Building Hybrid Structure Model

The hybrid structure model is a model that supports multiple types of correlation structures as input. Given a set of vertices and vertex feature X, assume that you have constructed low-order structure like graph g and high-order like hypergraph hg. A hybrid structure model can be implemented as follows:

import dhg
import torch
import torch.nn as nn

class HSMConv(nn.Module):
    def __init__(
        self,
        in_channels: int,
        out_channels: int,
        bias: bool = True,
        drop_rate: float = 0.5,
    ):
        super().__init__()
        self.act = nn.ReLU(inplace=True)
        self.drop = nn.Dropout(drop_rate)
        self.theta = nn.Linear(in_channels, out_channels, bias=bias)

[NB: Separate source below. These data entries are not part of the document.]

-- ==== Sys2Proof/Machine/Motion.lean ====
section
/-! DEFINITION. Motion sensing (chapter 21): the strobe grid, records, streams and captures, the inclinometer, the
self-test of the sensors, and the descriptors. -/

namespace Sys2Proof.Machine

open Sys2Proof

/-- Update motion's own state. -/
def State.motSet (s : State) (f : Motion → Motion) : State := { s with mot := f s.mot }

/-- The rate exponent k in force, and the grid period in root cycles (R462, R463). -/
def State.motK (s : State) : Nat := min 9 (s.fld fMOTCTL_ODR)
def State.motP (s : State) : Nat := 15728640 / 2 ^ s.motK

/-- Whether the accelerometer runs low-noise: ALP acts only up to 400 Hz (R462). -/
def State.motLN (s : State) : Bool := !s.on fMOTCTL_ALP || decide (5 < s.motK)

/-- The instant of grid index `n` as line time and root cycles; under LF timing the first crystal edge at or after it
(R463). -/
def State.motInstant (s : State) (n : Nat) : Nat × Nat :=
  let c := s.mot.tFrac + n * s.motP
  if s.on fCLKSTAT_PLLLOCK then ((s.mot.t + c / 6000) % 2 ^ 48, c % 6000)
  else ((s.mot.t + (c + 5999) / 6000) % 2 ^ 48, 0)

/-- The first grid index whose instant is not past (R469). -/
def State.motFirst (s : State) : Nat :=
  if past s.mot.t s.now then
    let e := ((s.now + 2 ^ 48 - s.mot.t) % 2 ^ 48) * 6000
    (e - s.mot.tFrac + s.motP - 1) / s.motP
  else 0

/-- Instants that are not recorded. -/
def State.motMiss (s : State) (n : Nat) : State := if n = 0 then s else s.countBy fMOTMISS_MISSED n

/-! ### Flags and events (Table 21.5) -/

/-- A MOTFLAG bit sets; Rhoco posts the event when it rises (R477). -/
def State.motFlag (s : State) (f : Fld) (code : Nat) (data : List Byte) : State :=
  if s.on f then s
  else
    let t := s.setFld f 1
    if s.rhocoUp then t.event code data else t

/-- MOTION_FAULT names its flag bit. -/
def State.motFault (s : State) (f : Fld) : State := s.motFlag f 0x0500 (leBytes 1 f.lo)

/-! ### Records (R465 to R467) -/

/-- Store one whole record in window 0, or drop it whole: its two words count. After a gap marker a time record is
owed (R466, R467). -/
def State.motStore (s : State) (r : Nat × Nat) : State :=
  let owed := s.fld (fSBWDROP_DROPPED 0) != 0
  if !s.on (fSBWCFG_EN 0) || decide (s.winFree 0 < 8 + 4 * b2n owed) then
    (s.winDrop 0 2).motSet (fun m => { m with timeOwed := true })
  else
    let t := if owed then s.winMarker 0 0 else s
    ((t.winStore 0 r.1 0).winStore 0 r.2 0).winSync 0

/-- The records that waited while Font held port A go to the window (R467). -/
def State.motDrain (s : State) : State :=
  if s.on fFONTSTAT_SHOT then s
  else
    let q := s.mot.fifo
    q.foldl (fun t r => t.motStore r) (s.motSet (fun m => { m with fifo := [] }))

/-- Write one record by way of the motion FIFO of 512 words (R467). -/
def State.motPut (s : State) (r : Nat × Nat) : State :=
  let s := s.motDrain
  if s.on fFONTSTAT_SHOT then
    if s.mot.fifo.length < 256 then s.motSet (fun m => { m with fifo := m.fifo ++ [r] })
    else (s.winDrop 0 2).motSet (fun m => { m with timeOwed := true })
  else s.motStore r

/-- A time record (Table 21.2) of an instant. -/
def State.timeRecord (s : State) (i : Nat × Nat) : Nat × Nat :=
  (i.1 % 2 ^ 32, i.1 / 2 ^ 32 + i.2 % 2 ^ 13 * 2 ^ 16 + (3 + s.fld fLPSTAT_SYNC) * 2 ^ 29)

/-- A sample record (Table 21.2). -/
def sampleRecord (kind n : Nat) (v : Int × Int × Int) (sat susp : Bool) : Nat × Nat :=
  let h := fun (i : Int) => wrapInt 16 (clampInt (-32768) 32767 i)
  (h v.1 + h v.2.1 * 2 ^ 16, h v.2.2 + n % 2048 * 2 ^ 16 + b2n sat * 2 ^ 27 + b2n susp * 2 ^ 28 + kind * 2 ^ 29)

/-- Whether an axis value is outside −32,767 to +32,766 (Table 21.6). -/
def axisSat (v : Int × Int × Int) : Bool :=
  [v.1, v.2.1, v.2.2].any (fun i => decide (i < -32767) || decide (32766 < i))

/-- Rhoco sends what has filled of window 0 in STREAM frames of 64 bytes on RING 2; `all` also sends a last short frame
(R474). -/
def State.motUpload : Nat → Bool → State → State
  | 0, _, s => s
  | n + 1, all, s =>
    let size := s.winSize 0
    let have_ := (s.fld (fSBWWP_WP 0) + 2 * size - s.mot.upPtr) % (2 * size)
    let k := min 64 have_
    if !s.mot.upload || have_ = 0 || (!all && decide (have_ < 64)) then s
    else
      let bytes := (List.range k).map (fun i => s.mem.byte (0x21000000 + s.winBase 0 + (s.mot.upPtr + i) % size))
      let t := s.queueUp 0x6 2 bytes
      let p := (s.mot.upPtr + k) % (2 * size)
      State.motUpload n all (t.motSet (fun m => { m with upPtr := p, upSent := m.upSent ++ [(t.node.seqTx.getD 2 0, p)] }))

/-- Send what can be sent now. -/
def State.motSend (s : State) (all : Bool) : State := State.motUpload (s.winSize 0 / 64 + 2) all s

/-- The frames of RING 2 up to SEQ `q` are acknowledged: Rhoco frees what they carried of the window (R474). -/
def State.motAcked (s : State) (q : Nat) : State :=
  let done := s.mot.upSent.filter (fun p => decide ((q + 256 - p.1) % 256 < 128))
  match done.getLast? with
  | none => s
  | some p =>
    ((s.setFld (fSBWRP_RP 0) p.2).motSet (fun m => { m with
      upSent := m.upSent.filter (fun x => decide (128 ≤ (q + 256 - x.1) % 256)) })).winSync 0

/-! ### Starting and stopping -/

/-- The watch runs while MWATCH = 1 and AEN = 0 (R472). -/
def State.motWatch (s : State) : State :=
  (s.setFld fMOTSTAT_WATCH (b2n (s.on fPWRCTL_MWATCH && !s.on fMOTCTL_AEN))).recogSync

/-- End a stream or capture: nothing more is recorded. -/
def State.motEnd (s : State) : State :=
  (s.sets [(fMOTSTAT_ARMED, 0), (fMOTSTAT_CAPRUN, 0), (fMOTTH_ARM, 0)]).motSet (fun m => { m with mode := 0 })

/-- Switch the sensors on or off as AEN and GEN ask. A start that R60 refuses leaves the bit 0 (R462). -/
def State.motEnable (s : State) (aen gen : Bool) : State :=
  let gen := gen && s.role != .loop
  let hadA := s.on fMOTCTL_AEN
  let hadG := s.on fMOTCTL_GEN
  let costA := b2n (decide (5 < s.motK))
  let s := if aen && !hadA then
      if s.tokensRefuse (s.needNow + costA) then s.tokenRefused
      else (s.sets [(fMOTCTL_AEN, 1), (fMOTSTAT_ARUN, 1)]).motSet (fun m => { m with
        setA := false, lastA := [], runA := [0, 0, 0], tmoA := 0 })
    else if !aen && hadA then
      let t := (s.sets [(fMOTCTL_AEN, 0), (fMOTSTAT_ARUN, 0)]).motSet (fun m => { m with setA := false })
      if 1 ≤ t.mot.mode ∧ t.mot.mode ≤ 3 then t.motEnd else t
    else s
  let s := if gen && !hadG then
      if s.tokensRefuse (s.needNow + 2) then s.tokenRefused
      else (s.sets [(fMOTCTL_GEN, 1), (fMOTSTAT_GRUN, 1)]).motSet (fun m => { m with setG := false, tmoG := 0 })
    else if !gen && hadG then
      let t := (s.sets [(fMOTCTL_GEN, 0), (fMOTSTAT_GRUN, 0)]).motSet (fun m => { m with setG := false })
      if !t.on fMOTCTL_AEN && 1 ≤ t.mot.mode && t.mot.mode ≤ 3 then t.motEnd else t
    else s
  s.motWatch.retoken

/-- What every start shares: MOTMISS clears, a time record is owed, and the grid is anchored at a time. -/
def State.motAnchor (s : State) (mode t frac n : Nat) : State :=
  (s.sets [(fMOTMISS_MISSED, 0), (fMOTSTAT_SHED, 0), (fMOTSTAT_SPIRE, s.fld fCLKSTAT_PLLLOCK)]).motSet (fun m => { m with
    mode := mode, t := t, tFrac := frac, n := n, timeOwed := true, recorded := 0, spire := s.on fCLKSTAT_PLLLOCK,
    upload := false, upPtr := s.fld (fSBWWP_WP 0), upSent := [] })

/-- GO: a stream starts with NCAP = 0, at the line time and fraction of now (R463, R468). -/
def State.motGo (s : State) : State :=
  if s.mot.mode != 0 || s.fld fMOTCAP_NCAP != 0 || !(s.on fMOTCTL_AEN || s.on fMOTCTL_GEN) then s
  else s.motAnchor 1 s.now s.clk.frac 0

    def forward(self, X: torch.Tensor, g: dhg.Graph, hg: dhg.Hypergraph) -> torch.Tensor:
        X = self.theta(X)
        X_g = g.v2v(X, aggr="mean")
        X_hg = hg.v2v(X, aggr="mean")
        X_ = (X_g + X_hg) / 2
        X_ = self.drop(self.act(X_))
        return X_

Finally, the hybrid structure model can be implemented by stacking multiple HSMConv layers.